In Tau pathology, hyperexcitability due to excessive Tau proteins eventually leads to hypoexcitability caused by Tau hyperphosphorylation (Paper 2). Similarly, in α-synuclein pathology, hyperexcitability due to excessive glutamate stimulation also leads to hypoexcitability, but in this case it is caused by high level of free tubulin dimers. Reduction in tubulin polymerization affects not only excitability, but also the amount of functional microtubules. Microtubule deficiency may impair axonal transport of essential cellular components (Pellegrini et al., 2017), eventually leading to neuronal death.

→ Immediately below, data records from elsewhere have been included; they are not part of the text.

-- ==== Sys2Proof/Machine/Rom.lean ====
section
/-! DEFINITION. The ROMs of rule R49: EXP, LOG, CAP, BLK, ALIGNPOS, FMT and VINFO. No command writes one, so they are constants (log entry 8). -/

namespace Sys2Proof.Machine.Rom

/-- The EXP ROM as R173 lays it out: row `i div 16`, column `i mod 16`. -/
def expRows : List (List Nat) := [
   [0x01, 0x02, 0x04, 0x08, 0x10, 0x20, 0x40, 0x80, 0x1D, 0x3A, 0x74, 0xE8, 0xCD, 0x87, 0x13, 0x26],
   [0x4C, 0x98, 0x2D, 0x5A, 0xB4, 0x75, 0xEA, 0xC9, 0x8F, 0x03, 0x06, 0x0C, 0x18, 0x30, 0x60, 0xC0],
   [0x9D, 0x27, 0x4E, 0x9C, 0x25, 0x4A, 0x94, 0x35, 0x6A, 0xD4, 0xB5, 0x77, 0xEE, 0xC1, 0x9F, 0x23],
   [0x46, 0x8C, 0x05, 0x0A, 0x14, 0x28, 0x50, 0xA0, 0x5D, 0xBA, 0x69, 0xD2, 0xB9, 0x6F, 0xDE, 0xA1],
   [0x5F, 0xBE, 0x61, 0xC2, 0x99, 0x2F, 0x5E, 0xBC, 0x65, 0xCA, 0x89, 0x0F, 0x1E, 0x3C, 0x78, 0xF0],
   [0xFD, 0xE7, 0xD3, 0xBB, 0x6B, 0xD6, 0xB1, 0x7F, 0xFE, 0xE1, 0xDF, 0xA3, 0x5B, 0xB6, 0x71, 0xE2],
   [0xD9, 0xAF, 0x43, 0x86, 0x11, 0x22, 0x44, 0x88, 0x0D, 0x1A, 0x34, 0x68, 0xD0, 0xBD, 0x67, 0xCE],
   [0x81, 0x1F, 0x3E, 0x7C, 0xF8, 0xED, 0xC7, 0x93, 0x3B, 0x76, 0xEC, 0xC5, 0x97, 0x33, 0x66, 0xCC],
   [0x85, 0x17, 0x2E, 0x5C, 0xB8, 0x6D, 0xDA, 0xA9, 0x4F, 0x9E, 0x21, 0x42, 0x84, 0x15, 0x2A, 0x54],
   [0xA8, 0x4D, 0x9A, 0x29, 0x52, 0xA4, 0x55, 0xAA, 0x49, 0x92, 0x39, 0x72, 0xE4, 0xD5, 0xB7, 0x73],
   [0xE6, 0xD1, 0xBF, 0x63, 0xC6, 0x91, 0x3F, 0x7E, 0xFC, 0xE5, 0xD7, 0xB3, 0x7B, 0xF6, 0xF1, 0xFF],
   [0xE3, 0xDB, 0xAB, 0x4B, 0x96, 0x31, 0x62, 0xC4, 0x95, 0x37, 0x6E, 0xDC, 0xA5, 0x57, 0xAE, 0x41],
   [0x82, 0x19, 0x32, 0x64, 0xC8, 0x8D, 0x07, 0x0E, 0x1C, 0x38, 0x70, 0xE0, 0xDD, 0xA7, 0x53, 0xA6],
   [0x51, 0xA2, 0x59, 0xB2, 0x79, 0xF2, 0xF9, 0xEF, 0xC3, 0x9B, 0x2B, 0x56, 0xAC, 0x45, 0x8A, 0x09],
   [0x12, 0x24, 0x48, 0x90, 0x3D, 0x7A, 0xF4, 0xF5, 0xF7, 0xF3, 0xFB, 0xEB, 0xCB, 0x8B, 0x0B, 0x16],
   [0x2C, 0x58, 0xB0, 0x7D, 0xFA, 0xE9, 0xCF, 0x83, 0x1B, 0x36, 0x6C, 0xD8, 0xAD, 0x47, 0x8E, 0x01]]

/-- `EXP[i]` for `i` in 0..255 (R171, R173). -/
def exp (i : Nat) : Byte := BitVec.ofNat 8 ((expRows.getD (i / 16) []).getD (i % 16) 0)

/-- The LOG ROM as R174 lays it out. The entry at index 0 is an unspecified byte that no rule reads (R172). -/
def logRows : List (List Nat) := [
   [Config.logZero.toNat, 0x00, 0x01, 0x19, 0x02, 0x32, 0x1A, 0xC6, 0x03, 0xDF, 0x33, 0xEE, 0x1B, 0x68, 0xC7, 0x4B],
   [0x04, 0x64, 0xE0, 0x0E, 0x34, 0x8D, 0xEF, 0x81, 0x1C, 0xC1, 0x69, 0xF8, 0xC8, 0x08, 0x4C, 0x71],
   [0x05, 0x8A, 0x65, 0x2F, 0xE1, 0x24, 0x0F, 0x21, 0x35, 0x93, 0x8E, 0xDA, 0xF0, 0x12, 0x82, 0x45],
   [0x1D, 0xB5, 0xC2, 0x7D, 0x6A, 0x27, 0xF9, 0xB9, 0xC9, 0x9A, 0x09, 0x78, 0x4D, 0xE4, 0x72, 0xA6],
   [0x06, 0xBF, 0x8B, 0x62, 0x66, 0xDD, 0x30, 0xFD, 0xE2, 0x98, 0x25, 0xB3, 0x10, 0x91, 0x22, 0x88],
   [0x36, 0xD0, 0x94, 0xCE, 0x8F, 0x96, 0xDB, 0xBD, 0xF1, 0xD2, 0x13, 0x5C, 0x83, 0x38, 0x46, 0x40],
   [0x1E, 0x42, 0xB6, 0xA3, 0xC3, 0x48, 0x7E, 0x6E, 0x6B, 0x3A, 0x28, 0x54, 0xFA, 0x85, 0xBA, 0x3D],
   [0xCA, 0x5E, 0x9B, 0x9F, 0x0A, 0x15, 0x79, 0x2B, 0x4E, 0xD4, 0xE5, 0xAC, 0x73, 0xF3, 0xA7, 0x57],
   [0x07, 0x70, 0xC0, 0xF7, 0x8C, 0x80, 0x63, 0x0D, 0x67, 0x4A, 0xDE, 0xED, 0x31, 0xC5, 0xFE, 0x18],
   [0xE3, 0xA5, 0x99, 0x77, 0x26, 0xB8, 0xB4, 0x7C, 0x11, 0x44, 0x92, 0xD9, 0x23, 0x20, 0x89, 0x2E],
   [0x37, 0x3F, 0xD1, 0x5B, 0x95, 0xBC, 0xCF, 0xCD, 0x90, 0x87, 0x97, 0xB2, 0xDC, 0xFC, 0xBE, 0x61],
   [0xF2, 0x56, 0xD3, 0xAB, 0x14, 0x2A, 0x5D, 0x9E, 0x84, 0x3C, 0x39, 0x53, 0x47, 0x6D, 0x41, 0xA2],
   [0x1F, 0x2D, 0x43, 0xD8, 0xB7, 0x7B, 0xA4, 0x76, 0xC4, 0x17, 0x49, 0xEC, 0x7F, 0x0C, 0x6F, 0xF6],
   [0x6C, 0xA1, 0x3B, 0x52, 0x29, 0x9D, 0x55, 0xAA, 0xFB, 0x60, 0x86, 0xB1, 0xBB, 0xCC, 0x3E, 0x5A],
   [0xCB, 0x59, 0x5F, 0xB0, 0x9C, 0xA9, 0xA0, 0x51, 0x0B, 0xF5, 0x16, 0xEB, 0x7A, 0x75, 0x2C, 0xD7],
   [0x4F, 0xAE, 0xD5, 0xE9, 0xE6, 0xE7, 0xAD, 0xE8, 0x74, 0xD6, 0xF4, 0xEA, 0xA8, 0x50, 0x58, 0xAF]]

/-- `LOG[a]` (R172, R174), read only for `a` that is not 0. -/
def log (a : Byte) : Nat := (logRows.getD (a.toNat / 16) []).getD (a.toNat % 16) 0

/-- The entry at index `v` in 1..15 of a table written from version 1 on; `d` outside. -/
def atVersion {α : Type} (table : List α) (v : Nat) (d : α) : α :=
  match v with
  | 0 => d
  | k + 1 => table.getD k d

/-- `CAP[v]`, the byte capacity of version `v` at level L (R145). -/
def cap (v : Nat) : Nat :=
  atVersion [17, 32, 53, 78, 106, 134, 154, 192, 230, 271, 321, 367, 425, 458, 520] v 0

/-- A row of BLK: the EC codewords per block `n`, and the groups `(count, k)`, each `count` blocks of `k` data codewords (R232). -/
structure BlockRow where
  n : Nat
  groups : List (Nat × Nat)
  deriving DecidableEq, Repr

/-- The BLK ROM, version 1 first (R232). -/
def blkRows : List BlockRow :=
  [⟨7, [(1, 19)]⟩,
   ⟨10, [(1, 34)]⟩,
   ⟨15, [(1, 55)]⟩,
   ⟨20, [(1, 80)]⟩,
   ⟨26, [(1, 108)]⟩,
   ⟨18, [(2, 68)]⟩,
   ⟨20, [(2, 78)]⟩,
   ⟨24, [(2, 97)]⟩,
   ⟨30, [(2, 116)]⟩,
   ⟨18, [(2, 68), (2, 69)]⟩,
   ⟨20, [(4, 81)]⟩,
   ⟨24, [(2, 92), (2, 93)]⟩,
   ⟨26, [(4, 107)]⟩,
   ⟨30, [(3, 115), (1, 116)]⟩,
   ⟨22, [(5, 87), (1, 88)]⟩]

/-- `BLK[v]` (R232). -/
def blk (v : Nat) : BlockRow := atVersion blkRows v ⟨0, []⟩

/-- The data codewords of each block of version `v`, in block order: group by group (R200). -/
def blockLengths (v : Nat) : List Nat := (blk v).groups.flatMap fun g => List.replicate g.1 g.2

/-- `n(v)`: the EC codewords per block (R200, R201). -/
def ecCount (v : Nat) : Nat := (blk v).n

/-- `NB(v)`: the number of blocks (R204, R232). -/
def blockCount (v : Nat) : Nat := (blockLengths v).length

/-- `D(v)`: the number of data codewords, the sum over the blocks of BLK[v] (R143). -/
def dataCount (v : Nat) : Nat := (blockLengths v).sum

/-- `TC(v)`: the number of codewords (R205, R232). -/
def totalCount (v : Nat) : Nat := dataCount v + blockCount v * ecCount v

/-- `CCB(v)`: the width of the character-count field (R142). -/
def countBits (v : Nat) : Nat := if v ≤ 9 then 8 else 16

/-- `SIZE(v)`: the modules per side (R9). -/
def size (v : Nat) : Nat := 4 * v + 17

/-- `ALIGNPOS[v]`: the alignment pattern centre coordinates (R227). -/
def alignPos (v : Nat) : List Nat :=
  atVersion
    [[], [6, 18], [6, 22], [6, 26], [6, 30], [6, 34], [6, 22, 38], [6, 24, 42], [6, 26, 46], [6, 28, 50], [6, 30, 54],
     [6, 32, 58], [6, 34, 62], [6, 26, 46, 66], [6, 26, 48, 70]] v []

/-- `FMT[m]`: the 15-bit format word of mask `m` at level L (R255). -/
def fmt (m : BitVec 3) : BitVec 15 :=
  [0x77C4#15, 0x72F3#15, 0x7DAA#15, 0x789D#15, 0x662F#15, 0x6318#15, 0x6C41#15, 0x6976#15].getD m.toNat 0#15

/-- `VINFO[v]` for `v` in 7..15: the 18-bit version word (R257). -/
def vinfo (v : Nat) : BitVec 18 :=
  [0x07C94#18, 0x085BC#18, 0x09A99#18, 0x0A4D3#18, 0x0BBF6#18, 0x0C762#18, 0x0D847#18, 0x0E60D#18, 0x0F928#18].getD (v - 7) 0#18

end Sys2Proof.Machine.Rom
end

When a neuron fires, Ca2+ may enter the neuron through voltage-gated calcium channels, such as T-type calcium channels at AIS or L-type calcium channels at axon terminals. Moreover, the firing of glutamatergic neurons may release glutamate to excite postsynaptc neurons. Over-stimulation of Ca2+-permeable glutamate receptors may lead to Ca2+ overload in the postsynaptc neurons. The Wireless Communication Model suggests that hyperexcitability of the neurons (theta or beta) whose AIS contains microtubule antennas for long range synchronization may cause Ca2+ overload via AIS, leading to Tau pathology. The TDP-43 pathology may result from over-stimulation of glutamate receptors (the AMPA type) at the dendritic spines that synapse with hyperexcitable theta or beta neurons. The α-synuclein pathology may arise from Tau-mediated hyperexcitability in the subthalamic nucleus (STN), resulting in glutamate-mediated hyperactive dopaminergic (DA) neurons in substantia nigra pars compacta (SNc). Subsequently, the hyperactive DA neurons may cause excessive Ca2+ influx through L-type calcium channels at axon terminals. The pathogenic cascade following Ca2+ overload is depicted in Figure 2.
The Guam type ALS, also known as ALS/parkinsonism-dementia complex of Guam (ALS/PDC), exhibits all three pathologies discussed above (Miklossy et al., 2008). This demonstrates their common origin. ALS/PDC is caused by the non-protein amino acid, BMAA, which can be misincorporated into normal proteins, resulting in protein misfolding (Dunlop et al., 2013). Experiments have shown that protein misfolding may promote mTOR activation, and consequently hyperexcitability (Paper 3). Figure 3 illustrates the BMAA-induced pathogenic cascade. This figure does not imply that activation of mTOR will definitely lead to all of these pathologies. Rather, mTOR activation simply increase the probability of developing pathologies. Many other factors are also involved in neurodegeneration, such as the expression level of miR-132, TDP-43, α-synuclein, GluR2, calpain, GSK-3, etc. The reason why BMAA induces all three pathologies is probably because mTOR activation by BMAA-containing proteins is overwhelming.